Task brief – The expected output is a verbatim reprint of the lines from the beginning of the data that follows through the line that contains "r).sp = s.sp := rfl".
#### Data to examine ####
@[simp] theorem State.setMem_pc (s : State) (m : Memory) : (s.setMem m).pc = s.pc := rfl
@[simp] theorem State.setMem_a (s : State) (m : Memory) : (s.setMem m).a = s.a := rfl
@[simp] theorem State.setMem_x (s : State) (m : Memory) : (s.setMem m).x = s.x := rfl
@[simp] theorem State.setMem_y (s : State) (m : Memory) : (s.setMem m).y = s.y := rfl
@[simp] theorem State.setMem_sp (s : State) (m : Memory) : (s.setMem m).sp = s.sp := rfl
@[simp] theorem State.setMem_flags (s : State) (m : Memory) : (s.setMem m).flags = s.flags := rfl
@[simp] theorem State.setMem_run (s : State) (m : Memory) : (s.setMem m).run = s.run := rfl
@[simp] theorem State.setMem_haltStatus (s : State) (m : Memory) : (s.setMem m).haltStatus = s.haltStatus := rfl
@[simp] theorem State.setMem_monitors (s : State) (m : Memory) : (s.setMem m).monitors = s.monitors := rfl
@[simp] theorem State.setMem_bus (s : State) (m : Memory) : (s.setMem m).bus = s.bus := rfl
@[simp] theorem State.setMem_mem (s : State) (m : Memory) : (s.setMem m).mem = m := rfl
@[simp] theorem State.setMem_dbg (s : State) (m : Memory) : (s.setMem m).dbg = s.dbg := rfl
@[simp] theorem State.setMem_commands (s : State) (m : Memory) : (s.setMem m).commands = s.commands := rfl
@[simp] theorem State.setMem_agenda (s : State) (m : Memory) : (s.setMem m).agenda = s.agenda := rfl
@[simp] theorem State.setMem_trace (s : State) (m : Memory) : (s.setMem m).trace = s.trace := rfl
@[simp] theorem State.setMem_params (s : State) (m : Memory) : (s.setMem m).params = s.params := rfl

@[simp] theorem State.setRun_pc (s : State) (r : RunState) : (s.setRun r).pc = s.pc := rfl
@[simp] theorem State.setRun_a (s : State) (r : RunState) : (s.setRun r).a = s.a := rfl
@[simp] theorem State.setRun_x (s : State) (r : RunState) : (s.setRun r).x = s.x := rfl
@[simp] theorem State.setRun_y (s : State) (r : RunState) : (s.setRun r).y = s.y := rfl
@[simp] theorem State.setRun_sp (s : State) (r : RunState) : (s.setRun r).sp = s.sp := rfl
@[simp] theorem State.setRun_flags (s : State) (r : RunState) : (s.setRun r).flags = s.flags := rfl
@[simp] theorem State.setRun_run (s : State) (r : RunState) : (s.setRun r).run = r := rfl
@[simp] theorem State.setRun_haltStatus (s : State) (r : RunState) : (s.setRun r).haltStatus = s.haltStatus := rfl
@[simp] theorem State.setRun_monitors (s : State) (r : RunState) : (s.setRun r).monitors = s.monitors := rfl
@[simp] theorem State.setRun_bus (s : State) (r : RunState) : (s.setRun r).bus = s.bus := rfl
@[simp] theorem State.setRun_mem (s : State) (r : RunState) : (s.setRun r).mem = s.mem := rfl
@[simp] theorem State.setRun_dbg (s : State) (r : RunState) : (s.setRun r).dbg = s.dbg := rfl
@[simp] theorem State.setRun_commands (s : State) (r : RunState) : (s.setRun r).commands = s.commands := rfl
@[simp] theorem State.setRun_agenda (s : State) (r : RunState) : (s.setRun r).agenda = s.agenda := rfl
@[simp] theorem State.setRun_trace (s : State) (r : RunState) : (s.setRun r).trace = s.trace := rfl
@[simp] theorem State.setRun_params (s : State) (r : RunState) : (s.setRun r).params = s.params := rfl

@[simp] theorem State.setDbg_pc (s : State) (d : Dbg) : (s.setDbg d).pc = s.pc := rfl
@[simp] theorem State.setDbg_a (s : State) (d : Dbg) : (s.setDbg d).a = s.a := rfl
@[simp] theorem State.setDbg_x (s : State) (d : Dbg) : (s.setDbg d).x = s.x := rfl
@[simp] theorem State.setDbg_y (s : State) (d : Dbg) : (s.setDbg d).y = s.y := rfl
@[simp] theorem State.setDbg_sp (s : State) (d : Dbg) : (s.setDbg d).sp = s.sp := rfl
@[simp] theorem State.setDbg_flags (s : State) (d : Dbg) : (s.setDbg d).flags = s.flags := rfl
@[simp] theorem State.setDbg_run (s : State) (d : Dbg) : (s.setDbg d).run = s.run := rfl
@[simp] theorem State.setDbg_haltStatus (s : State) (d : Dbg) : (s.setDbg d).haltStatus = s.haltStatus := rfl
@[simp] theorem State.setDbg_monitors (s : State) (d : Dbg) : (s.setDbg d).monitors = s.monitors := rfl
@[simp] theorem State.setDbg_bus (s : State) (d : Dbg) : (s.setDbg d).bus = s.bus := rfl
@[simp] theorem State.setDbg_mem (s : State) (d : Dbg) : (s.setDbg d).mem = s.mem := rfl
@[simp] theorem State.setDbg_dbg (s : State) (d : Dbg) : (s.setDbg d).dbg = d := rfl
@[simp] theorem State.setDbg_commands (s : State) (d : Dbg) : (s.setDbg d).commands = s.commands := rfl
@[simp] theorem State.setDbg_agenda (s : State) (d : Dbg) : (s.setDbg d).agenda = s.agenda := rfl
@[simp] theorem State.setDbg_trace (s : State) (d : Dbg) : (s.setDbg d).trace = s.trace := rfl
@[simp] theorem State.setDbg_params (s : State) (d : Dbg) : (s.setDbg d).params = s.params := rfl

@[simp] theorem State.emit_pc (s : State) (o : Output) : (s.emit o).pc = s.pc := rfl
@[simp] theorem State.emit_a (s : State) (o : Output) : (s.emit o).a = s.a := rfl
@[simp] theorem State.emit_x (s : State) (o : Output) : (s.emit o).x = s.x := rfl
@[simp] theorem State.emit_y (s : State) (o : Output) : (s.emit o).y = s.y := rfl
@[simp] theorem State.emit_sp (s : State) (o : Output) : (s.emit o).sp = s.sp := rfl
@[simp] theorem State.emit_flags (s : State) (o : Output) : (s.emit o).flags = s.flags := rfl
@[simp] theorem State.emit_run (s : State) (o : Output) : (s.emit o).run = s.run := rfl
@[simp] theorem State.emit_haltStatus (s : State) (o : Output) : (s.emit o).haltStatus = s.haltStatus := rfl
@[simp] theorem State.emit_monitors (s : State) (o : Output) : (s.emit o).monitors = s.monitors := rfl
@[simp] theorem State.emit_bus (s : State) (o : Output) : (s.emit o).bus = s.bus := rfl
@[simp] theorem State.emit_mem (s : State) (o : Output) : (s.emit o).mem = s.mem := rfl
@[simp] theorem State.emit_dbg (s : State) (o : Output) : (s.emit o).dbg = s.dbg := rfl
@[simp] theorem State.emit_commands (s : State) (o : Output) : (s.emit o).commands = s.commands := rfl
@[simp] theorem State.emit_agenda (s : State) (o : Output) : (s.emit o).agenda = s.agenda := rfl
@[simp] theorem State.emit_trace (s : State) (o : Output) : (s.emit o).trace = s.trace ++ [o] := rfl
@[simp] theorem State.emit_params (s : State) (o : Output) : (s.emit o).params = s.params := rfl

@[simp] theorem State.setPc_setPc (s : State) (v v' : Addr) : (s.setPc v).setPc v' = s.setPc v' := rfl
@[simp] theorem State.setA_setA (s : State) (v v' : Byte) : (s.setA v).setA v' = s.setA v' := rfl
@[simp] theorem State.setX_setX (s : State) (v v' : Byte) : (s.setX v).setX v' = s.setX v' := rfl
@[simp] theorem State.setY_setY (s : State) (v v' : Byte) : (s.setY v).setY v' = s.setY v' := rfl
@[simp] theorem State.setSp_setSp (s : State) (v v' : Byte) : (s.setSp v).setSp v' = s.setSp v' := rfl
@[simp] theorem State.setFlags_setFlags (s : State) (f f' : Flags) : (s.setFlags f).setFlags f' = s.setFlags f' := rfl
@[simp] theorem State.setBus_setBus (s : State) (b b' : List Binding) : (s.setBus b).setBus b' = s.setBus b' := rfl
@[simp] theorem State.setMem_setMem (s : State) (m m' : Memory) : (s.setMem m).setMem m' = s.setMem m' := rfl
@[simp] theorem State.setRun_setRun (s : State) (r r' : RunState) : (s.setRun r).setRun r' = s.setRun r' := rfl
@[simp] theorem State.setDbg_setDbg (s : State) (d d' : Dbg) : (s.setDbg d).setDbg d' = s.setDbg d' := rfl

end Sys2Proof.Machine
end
####
Result –
@[simp] theorem State.setMem_pc (s : State) (m : Memory) : (s.setMem m).pc = s.pc := rfl
@[simp] theorem State.setMem_a (s : State) (m : Memory) : (s.setMem m).a = s.a := rfl
@[simp] theorem State.setMem_x (s : State) (m : Memory) : (s.setMem m).x = s.x := rfl
@[simp] theorem State.setMem_y (s : State) (m : Memory) : (s.setMem m).y = s.y := rfl
@[simp] theorem State.setMem_sp (s : State) (m : Memory) : (s.setMem m).sp = s.sp := rfl
@[simp] theorem State.setMem_flags (s : State) (m : Memory) : (s.setMem m).flags = s.flags := rfl
@[simp] theorem State.setMem_run (s : State) (m : Memory) : (s.setMem m).run = s.run := rfl
@[simp] theorem State.setMem_haltStatus (s : State) (m : Memory) : (s.setMem m).haltStatus = s.haltStatus := rfl
@[simp] theorem State.setMem_monitors (s : State) (m : Memory) : (s.setMem m).monitors = s.monitors := rfl
@[simp] theorem State.setMem_bus (s : State) (m : Memory) : (s.setMem m).bus = s.bus := rfl
@[simp] theorem State.setMem_mem (s : State) (m : Memory) : (s.setMem m).mem = m := rfl
@[simp] theorem State.setMem_dbg (s : State) (m : Memory) : (s.setMem m).dbg = s.dbg := rfl
@[simp] theorem State.setMem_commands (s : State) (m : Memory) : (s.setMem m).commands = s.commands := rfl
@[simp] theorem State.setMem_agenda (s : State) (m : Memory) : (s.setMem m).agenda = s.agenda := rfl
@[simp] theorem State.setMem_trace (s : State) (m : Memory) : (s.setMem m).trace = s.trace := rfl
@[simp] theorem State.setMem_params (s : State) (m : Memory) : (s.setMem m).params = s.params := rfl

@[simp] theorem State.setRun_pc (s : State) (r : RunState) : (s.setRun r).pc = s.pc := rfl
@[simp] theorem State.setRun_a (s : State) (r : RunState) : (s.setRun r).a = s.a := rfl
@[simp] theorem State.setRun_x (s : State) (r : RunState) : (s.setRun r).x = s.x := rfl
@[simp] theorem State.setRun_y (s : State) (r : RunState) : (s.setRun r).y = s.y := rfl
@[simp] theorem State.setRun_sp (s : State) (r : RunState) : (s.setRun r).sp = s.sp := rfl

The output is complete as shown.